He is a now man surrounded by a hostile press that questions his truthfulness, running a campaign that even former Bush strategist Karl Rove is calling “one step too far” in its attacks on Sen. Barack Obama, the Democratic presidential nominee. McCain, the one-time avatar of transparency and candor, finds himself shadowed by the media –people he now tends to call ” little jerks” — yelling “Liar! Liar! Pants on Fire!”
Of course, McCain still literally rides the Straight Talk Express, both in the air and on the ground. He still belts out the same jokes about lawyers and congressional approval ratings and has deep rhetorical grace when speaking about his experiences in Vietnam and his concern for soldiers in the field. He still stumbles through prepared remarks as if racing to get to the town-hall portion, where he eagerly speaks to admirers.
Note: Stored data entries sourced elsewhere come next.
-- ==== Sys2Proof/Machine/Host.lean ====
section
/-! DEFINITION. The engineering protocol: sessions (R330 to R333, R395 to R398, R401), how a command is judged (R12, R413 to R416), and the commands
for modes, variables, forces, loops, HART, time and the pair (R66 to R73, R86, R117, R125, R217, R230, R278, R328, R337, R347 to R357, R412). -/

namespace Sys2Proof.Machine

/-! ### Sessions -/

/-- Whether a module is claimed: it holds a client anchor (R401). -/
def M.claimed (s : M) : Bool := decide (0 < placesUsed s.store.clients)

/-- The lowest 32 bits of a SHA-256 value (R109). -/
def low32 (h : List Byte) : Word := word (ofBytesLE (h.take 4))

/-- Whether a client anchor with this fingerprint is installed (R399). -/
def M.anchored (s : M) (fp : List Byte) : Bool := s.store.clients.any fun e => !e.2.isEmpty && Config.sha256 e.2 == fp

/-- The security roles in their order (R396). -/
def roleNames : List String := ["Viewer", "Operator", "Engineer", "Custodian"]

/-- The security role of a principal (R396): the one role that its organizationalUnitName values name, and Viewer where they name none or more than one. -/
def roleOf (units : List String) : Nat :=
  match units.filter fun u => roleNames.contains u with
  | [u] => roleNames.idxOf u
  | _ => 0

/-- Whether a handshake is one of TLS 1.3 as the module supports it (R395): suite, signature scheme, a chain of at most 3 certificates. -/
def supported (h : Handshake) : Bool := h.suite != .other && h.scheme != .other && decide (h.chain ≤ 3)

/-- Whether a handshake authenticates its principal (R395, R397, R399); with quality 0 the dates are not checked. -/
def M.authentic (s : M) (h : Handshake) : Bool :=
  supported h && h.ok && s.anchored h.anchor && !s.store.deny.contains h.cert && (h.datesOk || s.nat F.wallQualQuality == 0)

/-- A failed handshake (R398): counted and reported with the address; 5 from one address within 60 s lock it. -/
def M.authFailed (s : M) (h : Handshake) : M :=
  let s := s.bump F.secAuthFailures 65535 1
  let s :=
    if h.usb then s
    else
      let recent := ((h.addr, s.aon.now) :: s.net.failures).filter fun f => decide (s.aon.now < f.2 + 60000000000)
      if (recent.filter fun f => f.1 == h.addr).length ≥ 5 then
        { s with net := { s.net with failures := recent.filter (fun f => f.1 != h.addr), locked := h.addr :: s.net.locked } }
      else { s with net := { s.net with failures := recent } }
  s.hw (ev 0x0070 0x1081 (if h.usb then 0 else h.addr.toNat))

/-- A session opened, or its connection closed with BUSY (R330, R333). -/
def M.openSession (s : M) (h : Handshake) (auth : Bool) (role : Nat) : M :=
  if s.net.sessions.length ≥ 4 ∨ (h.usb ∧ s.net.sessions.any fun x => x.usb) then s.emit (.closed h.id 3)
  else
    let x : Session := { id := h.id, usb := h.usb, auth := auth, role := role, principal := low32 h.cert, cert := h.cert, anchor := h.anchor, order := [], ready := [] }
    { s with net := { s.net with sessions := s.net.sessions ++ [x] } }

/-- A handshake of a claimed module: over USB one that fails leaves a session that is not authenticated (R402, R410). -/
def M.handshake (s : M) (h : Handshake) : M :=
  if s.authentic h then
    let s := if s.nat F.wallQualQuality = 0 then s.hw (ev 0x0070 0x1082) else s
    s.openSession h true (roleOf h.units)
  else
    let s := s.authFailed h
    if h.usb then s.openSession h false 0 else s

/-- SESSION_OPEN (R330, R333, R365, R395 to R398, R401): an unclaimed module accepts any client certificate over USB, with role Viewer, and nothing over
P3; a locked address and, with SECURE_FAULT, every new session is refused. -/
def sessionOpen (h : Handshake) (s : M) : M :=
  let s := s.at h.now
  let reachable := if h.usb then s.netOn && s.on F.engStatUsbAttached else s.p3Live
  if !reachable || s.net.sessions.any (fun x => x.id == h.id) then s
  else if s.on F.secStatusSecureFault || (!h.usb && (!s.claimed || s.net.locked.contains h.addr)) then s.emit (.reset 4810)
  else if !s.claimed then s.openSession h true 0
  else s.handshake h

/-- SESSION_IDLE_TIMEOUT (R330): 60 s without a message. -/
def sessionIdleTimeout (id : Nat) (s : M) : M := s.dropSessions (fun x => x.id == id) 0

/-- AUTH_LOCKOUT_END (R398): 60 s after the lock. -/
def authLockoutEnd (addr : Word) (s : M) : M := { s with net := { s.net with locked := s.net.locked.filter (· != addr) } }

/-- USB_ATTACH (R333): VBUS above 4.0 V; the port attaches while NET is powered. -/
def usbAttach (s : M) : M := { s with net := { s.net with vbus := true } }.showUsb

/-- USB_DETACH (R333): the session over USB closes. -/
def usbDetach (s : M) : M := { s with net := { s.net with vbus := false } }.dropSessions (fun x => x.usb) 0 |>.showUsb

/-- MALFORMED_HEADER (R332): answered MALFORMED after the requests before it, and the session is then closed. -/
def malformedHeader (r : Req) (code : Nat) (s : M) : M :=
  match s.session r with
  | none => s
  | some x => if s.mode = 0 ∨ x.closing then s else s.malformed r x code

/-- UNKNOWN_COMMAND (R332): the session stays open. -/
def unknownCommand (r : Req) (code : Nat) (s : M) : M := s.receive r code none fun x s => s.refuse r x code 27

/-! ### Commands that act at a commit (R414) -/

/-- A command that acts at a commit, carried out on receipt: a joiner has no snapshot of its own, and a module in STOP with a start fault runs no
strokes. -/
def M.actNow (s : M) (r : Req) (x : Session) (q : HostReq) : M :=
  let st := s.cutStatus q.cmd
  if st ≠ 0 then (s.refuse r x q.cmd.code st).noteOnline q.cmd st
  else
    let later (m cause : Nat) : M := { s with ctl := { s.ctl with nextMode := some (s.stroke + 1#64, m, cause) } }
    match q.cmd with
    | .safe => (if s.mode = 5 then s else if s.role = 3 then later 5 5 else s.changeMode 5 5).reply r 0
    | .ack => (if s.role = 3 then later 2 0 else s.changeMode 2 0).reply r 0
    | .varWrite ws => { s with mem := putWords s.mem ws }.reply r 0
    | .detach => if s.role = 3 then ((s.reply r 0).abortJoin 3 0).coldAgain else s.reply r 0
    | .online _ _ => (s.cutPair [{ q with status := some 0 }]).reply r 0
    | _ => s.reply r 0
But the old soldier, who watched his 2000 presidential ambitions felled by dark tactics, ugly rumors and outright falsehoods during the GOP primary campaign in South Carolina, is now orchestrating those same kind of attacks. Instead of being the one standing up to mis-truth, he is mis-truth’s master — using outright lies about his opponent’s record and stands, while exaggerating the strength of his own campaign.
This is not a statement created by the Obama campaign. This is something based, as Marlon Brando’s Jor-El once said in “Superman: The Movie,” in “undeniable fact.” The New York Times, in a news story — not an editorial – chronicled McCain’s misdeeds. First, the GOP campaign twisted Obama’s words regarding lipstick-gate; then it ran an advertisement suggesting Obama supported “comprehensive sex education” for kindergartners as well as complete distortions of his rivals tax, energy and health-care plans.
Both the Washington Post and The Associated Press ran pieces in a similar vein and Bloomberg News questioned — correctly — whether McCain officials had begun over-estimating the crowd size at McCain-Palin events. For god’s sakes, a hapless McCain was taken — quite effectively — to task by the hosts of “The View.”
“I am always reluctant to use the word ‘lie’ — but in this case there is no alternative,” said Dee Dee Myers, the former Clinton White House press secretary who now serves as a commentator on MSNBC. “I think the McCain camp thinks the mainstream media is so discredited in the eyes of the Republican base, that they think any red flag raised will be ignored as something created by the liberal establishment.”
The more pressing question, however, is what should be the proportional level of response?
History doesn’t do Obama any favors here. Certainly he can find little that is instructive in the 2004 election, when the Vietnam career of Massachusetts Sen. John Kerry, who had earned two Purple Hearts and a Silver Star, came into question though the facts said there should have been none. As a relative new player on the stage, Obama cannot appear to whine, though both the age and experience he brings to the Oval Office have been viewed scantly by even some within the Democratic Party.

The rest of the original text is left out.